▸ Task material
/-- Is a result of another unit older than a number still due at a row (R271)? -/
def rowOwed (s : State) (c : CoreId) (t : TileId) (r : VReg) (tok : Nat) : Bool :=
  let x := s.core c
  let sfu (e : SfuEntry) : Bool := e.tile == t && e.row == r && decide (e.tok < tok)
  x.sfuq.any sfu || x.sfuSusp.any sfu || (x.sfuRun.any fun p => sfu p.2) ||
    (x.vdqs.any fun e => e.tile == t && e.row == r && decide (e.tok < tok)) ||
    s.reqs.any fun q => q.core == c && q.row == some (t, r) && decide (q.id < tok)

/-- May the entry read row `i` of its source? A row of a tile must be full, without a record (R271, R272); one that only a later
`MMA` is to write holds its old bytes (R284). A track waits for its head, and for the entries ahead that name it (R314, R325); the
local store for the drain of an acquired node (R208). -/
def sourceReady (s : State) (c : CoreId) (e : AEntry) (loc : Loc) (i : Nat) : Bool :=
  let x := s.core c
  let ahead := before x.arrayq e.tok
  match loc with
  | .tile t r =>
    let k := r + i
    let v : VReg := BitVec.ofNat 5 k
    !(ahead.any fun a => writesRow a t k) && !x.recorded x.aown[t.toFin] none t v &&
      (match (s.rowCell c t v).f with
       | .empty tok => decide (e.tok < tok) && x.isMma tok && !s.rowOwed c t v e.tok
       | _ => true)
  | .track t =>
    (x.track t).move == .idle &&
    !(ahead.any fun a => match a.op with
      | .mldw _ _ _ _ (.track u) _ _ => u == t
      | .mma _ (.track u) _ _ _ _ _ _ _ => u == t
      | _ => false)
  | .ls off => ((s.at_ c 0).drainMet ⟨false, s.placeOf c * 2 ^ 18 + off + 128 * i, 0, 0, 0⟩ 128).isNone

/-- What a row read by the array yields: the row and the cycles of a realignment before it, or the cause and information of a fault. -/
abbrev RowRead := Except (Nat × Word × Word) (Row × Nat)

/-- One row of a track at its head, with the step of +1 (R314, R325, R330, R333): charged to the issuing thread. -/
def trackRead (s : State) (c : CoreId) (t : TrackId) (uid : Nat) : State × RowRead :=
  match s.alignHead c t uid with
  | .error code =>
    let i := shiftTrap t ((s.core c).track t) false false code
    (s.setLost c t, .error (i.cause, i.info, i.info2))
  | .ok (s, a) =>
    let k := (s.core c).track t
    if k.bad.contains k.pos then (s.startMove c t (shiftCycles a), .error (0x14, 2, word (t.toNat * 256 + k.pos)))
    else
      let (k', n) := k.step 1
      ((((s.setCore c ((s.core c).setTrack t k')).charge uid n).startMove c t (shiftCycles a + shiftCycles n)),
        .ok (k.row k.pos, shiftCycles a))

/-- One source row, the `i`-th: a track is read at its head. -/
def sourceRow (s : State) (c : CoreId) (uid : Nat) (loc : Loc) (i : Nat) : State × RowRead :=
  match loc with
  | .tile t r => (s, .ok ((s.rowCell c t (BitVec.ofNat 5 (r + i))).v, 0))
  | .track t => s.trackRead c t uid
  | .ls off =>
    let w := (off + 128 * i) / 8
    match (List.range 16).find? fun j => s.badAt (.ls c) (w + j) with
    | some j => (s, .error (0x14, 1, word (s.placeOf c * 2 ^ 18 + 8 * (w + j))))
    | none => (s, .ok (rowOfWords ((List.range 16).map fun j => s.rdW (.ls c) (w + j)), 0))

/-- An array instruction lets go of its track (R325). -/
def releaseLoc (s : State) (c : CoreId) (loc : Loc) : State :=
  match loc with
  | .track t => s.setCore c ((s.core c).setTrack t { (s.core c).track t with arrays := ((s.core c).track t).arrays - 1 })
  | _ => s

/-! ## The queue -/

def setEntry (s : State) (c : CoreId) (e : AEntry) : State :=
  s.setCore c { s.core c with arrayq := (s.core c).arrayq.map fun a => if a.tok = e.tok then e else a }

def dropEntry (s : State) (c : CoreId) (tok : Nat) : State :=
  s.setCore c { s.core c with arrayq := (s.core c).arrayq.filter fun a => a.tok ≠ tok }

end State

/-- The first entry of a kind, with the entries before it. -/
def firstOf (q : List AEntry) (p : AOp → Bool) : Option (List AEntry × AEntry) :=
  match q.find? fun e => p e.op with
  | some e => some (State.before q e.tok, e)
  | none => none

/-- `MCFG_RETIRE` (R261): the first `MCFG`, once every earlier entry has started. -/
def execMcfgRetire (c : CoreId) (s : State) : Out :=
  .next <|
    match firstOf (s.core c).arrayq fun o => match o with | .mcfg .. => true | _ => false with
    | none => s
    | some (ahead, e) =>
      if ahead.any fun a => a.run.isNone then s
      else match e.op with
        | .mcfg k n => (s.dropEntry c e.tok).setCore c { (s.dropEntry c e.tok).core c with cfgk := k, cfgn := n }
        | _ => s

/-- Elements of w bits in a number. -/
def elems (w x n : Nat) : List Nat := (List.range n).map fun i => x / 2 ^ (w * i) % 2 ^ w

/-- Rows as one number, the first row lowest. -/
def rowsNat (l : List Row) : Nat := l.foldr (fun r a => r.toNat + 2 ^ 1024 * a) 0

/-- `MLDW_START` (R261, R264, R285): the shadow plane is LOADING; the source rows follow, one per cycle. -/
def execMldwStart (c : CoreId) (s : State) : Out :=
  .next <|
    match firstOf (s.core c).arrayq AOp.isMldw with
    | none => s
    | some (ahead, e) =>
      match e.op with
      | .mldw tr k n _ loc id d =>
        let rows := ceilDiv (k * n * d.width) 1024
        let x := s.core c
        if e.run.isSome ∨ ahead.any (fun a => a.op.isSwap) then s
        else
          let s := (s.setCore c { x with shad := ⟨.loading, k, n, id, some d, tr, [], [], []⟩ }).setEntry c
            { e with run := some x.cycle, rows := rows, next := x.cycle }
          if rows = 0 then s.releaseLoc c loc else s
      | _ => s

/-- The running load reads its next source row (R264, R325); a fault ends its reading. -/
def State.loadRow (s : State) (c : CoreId) : State :=
  match firstOf (s.core c).arrayq AOp.isMldw with
  | none => s
  | some (_, e) =>
    match e.op, e.run with
    | .mldw _ _ _ _ loc _ _, some _ =>
      let x := s.core c
      if e.rows ≤ e.taken ∨ e.fail.isSome ∨ x.cycle < e.next ∨ s.sourceReady c e loc e.taken = false then s
      else match s.sourceRow c e.uid loc e.taken with
        | (s, .error f) => (s.setEntry c { e with fail := some f }).releaseLoc c loc
        | (s, .ok (r, a)) =>
          let s := s.setEntry c { e with taken := e.taken + 1, got := e.got ++ [r], next := x.cycle + a + 1 }
          if e.taken + 1 = e.rows then s.releaseLoc c loc else s
    | _, _ => s

/-- The weights of a plane from its source rows (R264). -/
def planeWeights (d : Desc) (tr : Bool) (k n : Nat) (l : List Row) : List Nat :=
  let el := elems d.width (rowsNat l) (k * n)
  if tr then (List.range (k * n)).map fun i => el.getD (i % k * n + i / k) 0 else el

/-- The groups of a load: group j of column n (R285). -/
def mldwGroups (d : Desc) (k n g0 : Nat) : List Nat :=
  if d.kind = 1 then
    (List.range n).flatMap fun x => (List.range (k / d.group)).map fun j => g0 + j + d.extent 0 / d.group * x
  else []

/-- `MLDW_COMPLETE` (R264, R285): after the rows, the scales and zero points; a failure leaves the plane UNLOADED and is reported at the
next `MSWAP`. -/
def execMldwComplete (c : CoreId) (s : State) : Out :=
  .next <|
    match firstOf (s.core c).arrayq AOp.isMldw with
    | none => s
    | some (_, e) =>
      match e.op, e.run with
      | .mldw tr k n g0 _ _ d, some _ =>
        let x := s.core c
        let failed (f : Nat × Word × Word) : State :=
          (s.dropEntry c e.tok).setCore c { (s.dropEntry c e.tok).core c with
            shad := Plane.reset, failed := some (x.failed.getD f) }
        match e.fail with
        | some f => failed f
        | none =>
          if e.taken < e.rows ∨ x.cycle < e.next ∨ s.waitsPage (dieOf c) (.scale c e.tok) then s
          else match s.groupReads c d e.refusal (mldwGroups d k n g0) with
            | .error (.page va) => s.scaleFault c d va e.tok
            | .error (.bad a b f) => failed (a, b, f)
            | .error _ => s
            | .ok l =>
              (s.dropEntry c e.tok).setCore c { (s.dropEntry c e.tok).core c with
                shad := { x.shad with st := .loaded, w := planeWeights d tr k n e.got, sc := l.map (·.1), zp := l.map (·.2) } }
      | _, _ => s

/-- The mode of an `MMA` on the plane present (R263, R287). -/
def planeMode (p : Plane) (a : Desc) : Option AMode :=
  match p.st, p.desc with
  | .loaded, some w => arrayMode w a
  | _, _ => none

/-- Rows `first` to `last − 1` of an entry's destination fail, and the entry retires; `holds`: its source is not read to the end. -/
def State.failRows (s : State) (c : CoreId) (e : AEntry) (loc : Loc) (holds : Bool) (tile : TileId) (first last : Nat)
    (f : Nat × Word × Word) : State :=
  let s := (List.range (last - first)).foldl (fun s i =>
    s.failRow c tile (BitVec.ofNat 5 (first + i)) e.tok ⟨e.uid, e.pc, f.1, 0, f.2.1, 0⟩) s
  (if holds then s.releaseLoc c loc else s).dropEntry c e.tok

/-- `MMA_START` (R261, R287): the first `MMA`, with no swap before it. On a plane that is not loaded or forms no mode every
destination row gets a row-fault record; an entry that writes nothing retires at once, and rows marked for it are full again. -/
def execMmaStart (c : CoreId) (s : State) : Out :=
  .next <|
    match firstOf (s.core c).arrayq AOp.isMma with
    | none => s
    | some (ahead, e) =>
      match e.op with
      | .mma _ loc tile drow m _ id d _ =>
        let x := s.core c
        if e.run.isSome ∨ ahead.any (fun a => a.op.isSwap) then s
        else if x.stat.st ≠ .loaded then
          s.failRows c e loc true tile drow (drow + m) (0x0D, (descTrap id 0 12).info, 0)
        else if x.stat.n = 0 then
          let s := (List.range m).foldl (fun s i =>
            let r : VReg := BitVec.ofNat 5 (drow + i)
            s.fillRow c tile r e.tok (s.rowCell c tile r).v) s
          (s.releaseLoc c loc).dropEntry c e.tok
        else match planeMode x.stat d with
          | none => s.failRows c e loc true tile drow (drow + m) (0x0D, (descTrap id 0 11).info, 0)
          | some _ =>
            if m = 0 then (s.releaseLoc c loc).dropEntry c e.tok
            else s.setEntry c { e with run := some x.cycle, next := x.cycle }
      | _ => s

/-- Is the source of an `MMA` a tile? -/
def Loc.isTile : Loc → Bool
  | .tile .. => true
  | _ => false

/-- The running `MMA` reads its next source row (R263, R284, R325). Its activation row enters with its first source row, and its
destination row fills 11 + c cycles later; a fault ends its reading, and fails the rows not yet filled once those read before have
filled (R331, R333; DEDUCED, log entry 108). -/
def State.mmaRow (s : State) (c : CoreId) : State :=
  match firstOf (s.core c).arrayq AOp.isMma with
  | none => s
  | some (_, e) =>
    match e.op, e.run with
    | .mma _ loc _ _ m _ _ d _, some _ =>
      let x := s.core c
      match planeMode x.stat d with
      | none => s
      | some mode =>
        if mode.r * m ≤ e.taken ∨ e.fail.isSome ∨ x.cycle < e.next ∨ s.sourceReady c e loc e.taken = false then s
        else match s.sourceRow c e.uid loc e.taken with
          | (s, .error f) => (s.setEntry c { e with fail := some f }).releaseLoc c loc
          | (s, .ok (r, a)) =>
            let cyc := mode.cycles loc.isTile
            let since := if e.got = [] then x.cycle else e.since
            let got := e.got ++ [r]
            let last := x.cycle + a
            let e := { e with taken := e.taken + 1, since := since }
            let s := s.setEntry c
              (if got.length < mode.r then { e with got := got, next := if cyc < mode.r then last else last + 1 }
               else { e with
                 got := [], next := max (since + cyc) (last + 1)
                 ins := e.ins ++ [(max (since + 11 + cyc) (last + 12), rowsNat got)] })
            if e.taken = mode.r * m then s.releaseLoc c loc else s
    | _, _ => s

/-- What the array reads in a cycle: a row of the load, and a row of the `MMA`, two of a tile in the mode that takes two rows per cycle
(R263, R264). -/
def State.arrayReads (s : State) (c : CoreId) : State := ((s.loadRow c).mmaRow c).mmaRow c

/-- The value of a code as a signed byte. -/
def i8 (x : Nat) : Int := sxN 8 x

/-- An FP32 prior value as a term. -/
def priorTerm (v : FV) : Term := if v.isNaN then Term.ofNaN v else ⟨v, 0⟩

/-- One output element (R265, R266): activations `a`, scale `sa` of the row, prior value. -/
def outElem (mode : AMode) (p : Plane) (w : Desc) (ad : Desc) (rm : RMode) (a : List Nat) (sa : Nat) (prior : Nat) (n : Nat) :
    FRes :=
  let ws := (List.range p.k).map fun k => p.w.getD (n * p.k + k) 0
  let wf := etyFmt (etyOfCode w.format)
  let af := etyFmt (etyOfCode ad.format)
  let g := w.group
  let grp (f : FV → Int → List (Nat × Int) → Term) : FRes :=
    fusedSum (priorTerm (fmtS.decode prior) ::
      (List.range (p.k / g)).map fun j =>
        let i := n * (p.k / g) + j
        let z : Int := p.zp.getD i 0
        f (fmtH.decode (p.sc.getD i 0)) z
          ((List.range g).map fun k => (a.getD (g * j + k) 0, (ws.getD (g * j + k) 0 : Int))))
  match mode with
  | .fp64 => fp64Chain rm prior (a.zip ws)
  | .w8a8 | .w4a8 =>
    grp fun sw z l => scaleInt sw (fmtH.decode sa) ((l.map fun x => i8 x.1 * (x.2 - z)).sum)
  | .w8a16 | .w4a16 => grp fun sw z l => scaleSum sw (l.map fun x => (fmtBf.decode x.1, x.2 - z))
  | _ => fusedSum (priorTerm (fmtS.decode prior) :: (a.zip ws).map fun x => prodTerm (af.decode x.1) (wf.decode x.2))

/-- A destination row with its lanes below N replaced, and the exceptions; with K = 0 and accumulate, no lane changes (R287). -/
def outRow (mode : AMode) (ow : Bool) (p : Plane) (w ad : Desc) (rm : RMode) (src sa : Nat) (old : Row) : Row × Flags :=
  if p.k = 0 ∧ ow = false then (old, 0) else
  let wd := if mode = .fp64 then 64 else 32
  let a := elems ad.width src p.k
  let rs := (List.range p.n).map fun n => outElem mode p w ad rm a sa (if ow then 0 else lane wd old n) n
  (ofLanes wd ((List.range (1024 / wd)).map fun n => match rs[n]? with | some r => r.val | none => lane wd old n),
   lanesFlags rs)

▸ Activity
Restate, word for word, the listing above from its first line through the line that contains "(.track u) _ _ => u == t", keeping both of those lines.

▸ Solution to the exercise
/-- Is a result of another unit older than a number still due at a row (R271)? -/
def rowOwed (s : State) (c : CoreId) (t : TileId) (r : VReg) (tok : Nat) : Bool :=
  let x := s.core c
  let sfu (e : SfuEntry) : Bool := e.tile == t && e.row == r && decide (e.tok < tok)
  x.sfuq.any sfu || x.sfuSusp.any sfu || (x.sfuRun.any fun p => sfu p.2) ||
    (x.vdqs.any fun e => e.tile == t && e.row == r && decide (e.tok < tok)) ||
    s.reqs.any fun q => q.core == c && q.row == some (t, r) && decide (q.id < tok)

/-- May the entry read row `i` of its source? A row of a tile must be full, without a record (R271, R272); one that only a later
`MMA` is to write holds its old bytes (R284). A track waits for its head, and for the entries ahead that name it (R314, R325); the
local store for the drain of an acquired node (R208). -/
def sourceReady (s : State) (c : CoreId) (e : AEntry) (loc : Loc) (i : Nat) : Bool :=
  let x := s.core c
  let ahead := before x.arrayq e.tok
  match loc with
  | .tile t r =>
    let k := r + i
    let v : VReg := BitVec.ofNat 5 k
    !(ahead.any fun a => writesRow a t k) && !x.recorded x.aown[t.toFin] none t v &&
      (match (s.rowCell c t v).f with
       | .empty tok => decide (e.tok < tok) && x.isMma tok && !s.rowOwed c t v e.tok
       | _ => true)
  | .track t =>
    (x.track t).move == .idle &&
    !(ahead.any fun a => match a.op with
      | .mldw _ _ _ _ (.track u) _ _ => u == t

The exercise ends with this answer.